Domestic fund houses would like to forget 2008-09 as they witnessed their assets under management (AUM) decline by Rs 1,89,898 crore between April and November this year. The drop was mainly attributed to the global financial turmoil, leading to a liquidity crunch and prompting investors to pull their money out of mutual fund schemes.

However, the Amfi data show that nearly 84 per cent or Rs 25,097 crore of redemptions in September and October — the worst months for fund houses — were as a result of the schemes maturing during those days.

The AUM of fund houses fell by Rs 1,89,898 crore from Rs 5,95,010 crore as on April 30 to Rs 4,05,112 crore as on November 30, mainly due to value erosion in their equity, income and gilt portfolios. According to Amfi data, debt and money market funds, which account for about 71 per cent of the total AUM, witnessed huge redemption in September and October as most of these funds matured during the period.
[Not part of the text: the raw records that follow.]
-- ==== Sys2Proof/Machine/Core.lean ====
section
/-! DEFINITION. The machine behind Host/Core.lean. -/

def Sys2Proof.core : Host.Core := { State := Sys2Proof.Machine.State, Fault := Sys2Proof.Machine.Fault,
                                    Refusal := Sys2Proof.Machine.Refusal, step := Sys2Proof.Machine.step,
                                    reset := Sys2Proof.Machine.State.reset }
end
Debt schemes witnessed a steady uptrend between April and August this year, with their AUM moving up from Rs 2,56,877 crore to Rs 2,70,353 crore during the period. However, following Lehman Brothers’ bankruptcy and the AIG bailout by the US government, the global financial market witnessed a liquidity crunch since September 17. Domestic mutual funds saw huge redemption in September and October, with assets of debt funds declining to Rs 1,92,838 crore.